An Idaho television station reports on option ARM loans. ""Homes across the Treasure Valley continue to gain worth, and more and more people are jumping into the market head first. 'We live in a good market. We live in a market right now where property values are constantly increasing,' said Brett Anderson, owner of Security First Mortgage."

"Also increasing, the rise in popularity of the option adjusted-rate mortgage, also called the pay option ARM. 'I have a couple that just bought a second home, a vacation home they never could have afforded, but on this program,' said loan officer Ricky Catalano."

"But this type of mortgage is still fairly new in Boise, and officials say it would only work in about six or seven places in the entire USA, and we're one of them. 'In this kind of appreciation world it still continues to be a good loan for a lot of people. It isn't a loan for the weak or conservative because it is a very aggressive program,' said Catalano."

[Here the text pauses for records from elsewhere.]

-- ==== Sys2Proof/Laws/Store.lean ====
section
/-!
SUPPORT. Sparse maps and sets: a read after a write, canonical form, and that every memory operation
keeps it.
-/
namespace Sys2Proof.Machine

variable {α : Type}

/-! ## Reading after writing -/

@[simp] theorem AMap.at?_nil (k : Nat) : AMap.at? ([] : AMap α) k = none := rfl

theorem AMap.at?_cons (e : Nat × α) (m : AMap α) (k : Nat) :
    AMap.at? (e :: m) k = if e.1 = k then some e.2 else AMap.at? m k := by
  by_cases h : e.1 = k
  · simp [AMap.at?, List.find?, h]
  · have : (e.1 == k) = false := by simpa using h
    simp [AMap.at?, List.find?, h, this]

theorem AMap.at?_del (m : AMap α) (k j : Nat) :
    AMap.at? (AMap.del m k) j = if j = k then none else AMap.at? m j := by
  induction m with
  | nil => simp [AMap.del]
  | cons e m ih =>
    by_cases he : e.1 = k
    · have : AMap.del (e :: m) k = AMap.del m k := by simp [AMap.del, he]
      rw [this, ih, AMap.at?_cons]
      by_cases hj : j = k
      · simp [hj]
      · simp [hj, show ¬ e.1 = j from fun h => hj (h ▸ he)]
    · have : AMap.del (e :: m) k = e :: AMap.del m k := by simp [AMap.del, he]
      rw [this, AMap.at?_cons, AMap.at?_cons, ih]
      by_cases hj : e.1 = j
      · simp [hj, show ¬ j = k from fun h => he (hj.trans h)]
      · simp [hj]

theorem AMap.at?_place (m : AMap α) (k j : Nat) (v : α) (h : AMap.at? m k = none) :
    AMap.at? (AMap.place k v m) j = if j = k then some v else AMap.at? m j := by
  induction m with
  | nil => simp [AMap.place, AMap.at?_cons, eq_comm]
  | cons e m ih =>
    rw [AMap.at?_cons] at h
    by_cases he : e.1 = k
    · simp [he] at h
    · rw [if_neg he] at h
      unfold AMap.place
      split
      · rw [AMap.at?_cons]; simp only [eq_comm]
      · rw [AMap.at?_cons, AMap.at?_cons, ih h]
        by_cases hj : e.1 = j
        · simp [hj, show ¬ j = k from fun x => he (hj.trans x)]
        · simp [hj]

/-- What a listed key reads as after `set`. -/
theorem AMap.at?_set (m : AMap α) (k j : Nat) (v : α) :
    AMap.at? (AMap.set m k v) j = if j = k then some v else AMap.at? m j := by
  unfold AMap.set
  rw [AMap.at?_place _ _ _ _ (by simp [AMap.at?_del]), AMap.at?_del]
  split <;> simp_all

@[simp] theorem AMap.at?_set_self (m : AMap α) (k : Nat) (v : α) :
    AMap.at? (AMap.set m k v) k = some v := by simp [AMap.at?_set]

theorem AMap.at?_set_ne (m : AMap α) (k j : Nat) (v : α) (h : j ≠ k) :
    AMap.at? (AMap.set m k v) j = AMap.at? m j := by simp [AMap.at?_set, h]

/-- What a key reads as after `put`: the new value, or what it read as before. -/
theorem AMap.get_put [DecidableEq α] (d : α) (m : AMap α) (k j : Nat) (v : α) :
    AMap.get d (AMap.put d m k v) j = if j = k then v else AMap.get d m j := by
  unfold AMap.put AMap.get
  split
  · rename_i hv
    rw [AMap.at?_del]; split <;> simp [hv]
  · rw [AMap.at?_set]; split <;> simp

@[simp] theorem AMap.get_put_self [DecidableEq α] (d : α) (m : AMap α) (k : Nat) (v : α) :
    AMap.get d (AMap.put d m k v) k = v := by simp [AMap.get_put]

theorem AMap.get_put_ne [DecidableEq α] (d : α) (m : AMap α) (k j : Nat) (v : α) (h : j ≠ k) :
    AMap.get d (AMap.put d m k v) j = AMap.get d m j := by simp [AMap.get_put, h]

/-! ## Canonical form -/

/-- Canonical form, said of all pairs and all entries. -/
theorem AMap.wf_iff [DecidableEq α] (d : α) (m : AMap α) :
    AMap.wf d m = true ↔ m.Pairwise (fun a b => a.1 < b.1) ∧ ∀ e ∈ m, e.2 ≠ d := by
  induction m with
  | nil => simp [AMap.wf]
  | cons e m ih =>
    cases m with
    | nil => simp [AMap.wf]
    | cons f m =>
      simp only [AMap.wf, Bool.and_eq_true, bne_iff_ne, decide_eq_true_eq, ih]
      constructor
      · rintro ⟨⟨h1, h2⟩, h3, h4⟩
        refine ⟨List.pairwise_cons.2 ⟨?_, h3⟩, ?_⟩
        · intro a ha
          rcases List.mem_cons.1 ha with rfl | ha
          · exact h2
          · exact Nat.lt_trans h2 ((List.pairwise_cons.1 h3).1 a ha)
        · intro a ha
          rcases List.mem_cons.1 ha with rfl | ha
          · exact h1
          · exact h4 a ha
      · rintro ⟨h1, h2⟩
        have h3 := List.pairwise_cons.1 h1
        exact ⟨⟨h2 e (by simp), h3.1 f (by simp)⟩, h3.2, fun a ha => h2 a (by simp_all)⟩

theorem AMap.del_pairwise (m : AMap α) (k : Nat) (h : m.Pairwise fun a b => a.1 < b.1) :
    (AMap.del m k).Pairwise fun a b => a.1 < b.1 := h.filter _

theorem AMap.mem_place (k : Nat) (v : α) (m : AMap α) (e : Nat × α) :
    e ∈ AMap.place k v m ↔ e = (k, v) ∨ e ∈ m := by
  induction m with
  | nil => simp [AMap.place]
  | cons f m ih =>
    unfold AMap.place
    split
    · simp
    · simp only [List.mem_cons, ih]
      constructor
      · rintro (h | h | h)
        · exact .inr (.inl h)
        · exact .inl h
        · exact .inr (.inr h)
      · rintro (h | h | h)
        · exact .inr (.inl h)
        · exact .inl h
        · exact .inr (.inr h)

theorem AMap.place_pairwise (k : Nat) (v : α) (m : AMap α) (h : m.Pairwise fun a b => a.1 < b.1)
    (hk : ∀ e ∈ m, e.1 ≠ k) : (AMap.place k v m).Pairwise fun a b => a.1 < b.1 := by
  induction m with
  | nil => simp [AMap.place]
  | cons f m ih =>
    have h2 := List.pairwise_cons.1 h
    unfold AMap.place
    split
    · rename_i hlt
      refine List.pairwise_cons.2 ⟨fun e he => ?_, h⟩
      rcases List.mem_cons.1 he with rfl | he
      · exact hlt
      · exact Nat.lt_trans hlt (h2.1 e he)
    · rename_i hlt
      refine List.pairwise_cons.2 ⟨fun e he => ?_, ih h2.2 fun e he => hk e (by simp [he])⟩
      rcases (AMap.mem_place k v m e).1 he with rfl | he
      · have := hk f (by simp)
        show f.1 < k
        omega
      · exact h2.1 e he

/-- `put` keeps canonical form. -/
theorem AMap.put_wf [DecidableEq α] (d : α) (m : AMap α) (k : Nat) (v : α)
    (h : AMap.wf d m = true) : AMap.wf d (AMap.put d m k v) = true := by
  rw [AMap.wf_iff] at h ⊢
  unfold AMap.put
  split
  · exact ⟨AMap.del_pairwise _ _ h.1, fun e he => h.2 e (List.mem_filter.1 he).1⟩
  · rename_i hv
    refine ⟨AMap.place_pairwise _ _ _ (AMap.del_pairwise _ _ h.1) fun e he => ?_, fun e he => ?_⟩
    · simpa using (List.mem_filter.1 he).2
    · rcases (AMap.mem_place _ _ _ _).1 he with rfl | he
      · exact hv
      · exact h.2 e (List.mem_filter.1 he).1

theorem AMap.filter_wf [DecidableEq α] (d : α) (m : AMap α) (p : Nat × α → Bool)
    (h : AMap.wf d m = true) : AMap.wf d (m.filter p) = true := by
  rw [AMap.wf_iff] at h ⊢
  exact ⟨h.1.filter _, fun e he => h.2 e (List.mem_filter.1 he).1⟩

/-! ## Memory -/

/-- Writing a byte keeps the canonical form of memory. -/
theorem Memory.write_wf (m : List Host.Cell) (a : Nat) (b : Byte) (h : Memory.wf m = true) :
    Memory.wf (Memory.write m a b) = true := AMap.put_wf _ _ _ _ h

theorem Memory.filter_wf (m : List Host.Cell) (p : Host.Cell → Bool) (h : Memory.wf m = true) :
    Memory.wf (m.filter p) = true := AMap.filter_wf _ _ _ h

theorem Memory.foldl_wf {β : Type} (f : List Host.Cell → β → List Host.Cell)
    (hf : ∀ m b, Memory.wf m = true → Memory.wf (f m b) = true) (l : List β) (m : List Host.Cell)
    (h : Memory.wf m = true) : Memory.wf (l.foldl f m) = true := by
  induction l generalizing m with
  | nil => exact h
  | cons b l ih => exact ih _ (hf m b h)

/-- A byte reads as it was written, and every other byte as before. -/
theorem Memory.read_write (m : List Host.Cell) (a c : Nat) (b : Byte) :
    Memory.read (Memory.write m a b) c = if c = a then b else Memory.read m c :=
  AMap.get_put _ _ _ _ _

/-! ## Sets -/

theorem NSet.has_iff (s : NSet) (n : Nat) : NSet.has s n = true ↔ n ∈ s := by
  simp [NSet.has]

theorem NSet.mem_place (s : NSet) (n k : Nat) : k ∈ NSet.place n s ↔ k = n ∨ k ∈ s := by
  induction s with
  | nil => simp [NSet.place]
  | cons a s ih =>
    unfold NSet.place
    split
    · simp
    · simp only [List.mem_cons, ih]
      constructor
      · rintro (h | h | h)
        · exact .inr (.inl h)
        · exact .inl h
        · exact .inr (.inr h)
      · rintro (h | h | h)
        · exact .inr (.inl h)
        · exact .inl h
        · exact .inr (.inr h)

theorem NSet.mem_add (s : NSet) (n k : Nat) : k ∈ NSet.add s n ↔ k = n ∨ k ∈ s := by
  unfold NSet.add NSet.del
  rw [NSet.mem_place]
  simp only [List.mem_filter, bne_iff_ne, ne_eq]
  constructor
  · rintro (h | h)
    · exact .inl h
    · exact .inr h.1
  · rintro (h | h)
    · exact .inl h
    · by_cases hk : k = n
      · exact .inl hk
      · exact .inr ⟨h, by simpa using hk⟩

theorem NSet.mem_del (s : NSet) (n k : Nat) : k ∈ NSet.del s n ↔ k ∈ s ∧ k ≠ n := by
  simp [NSet.del]

theorem NSet.mem_addAll (s : NSet) (ns : List Nat) (k : Nat) :
    k ∈ NSet.addAll s ns ↔ k ∈ ns ∨ k ∈ s := by
  unfold NSet.addAll
  induction ns generalizing s with
  | nil => simp
  | cons n ns ih =>
    rw [List.foldl_cons, ih, NSet.mem_add, List.mem_cons]
    constructor
    · rintro (h | h | h)
      · exact .inl (.inr h)
      · exact .inl (.inl h)
      · exact .inr h
    · rintro ((h | h) | h)
      · exact .inr (.inl h)
      · exact .inl h
      · exact .inr (.inr h)

end Sys2Proof.Machine
end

"In other areas of the United States, the loan is just starting to run its course and they're seeing a sharp increase in foreclosures. 'If they are presented with the chance to buy a little nicer home people get ahead of themselves as to what they really can afford,' said Tom Lay, of Neighborhood Housing Services."


At 11:34 AM, Blogger Chris said...

I think ARM's are good if you do them for the right reason. A second home might not be the right reason though. I wrote about ARM's last week...Feel free to check it out..

At 9:13 AM, Blogger Chip said...

I think Option ARMs will, for as long into the future as we need to care about, will be used by rich folks as a tool for managing their investments. For average people with any intelligence, I think the product is dead as a doornail, whether for second homes or primary residences. I think it isn't sufficient to look at them as a form of bridge loan, because I believe they carry substantial pre-payment penalties.

At 6:28 PM, Blogger mort_fin said...

Just for snicks, I emailed the reporter and asked who the "unnamed, no institution identified" officials are who endorsed these products. She answered. It was the two "mortgage professionals" quoted in the story. Thank god she turned to an unbiased source for that recommendation.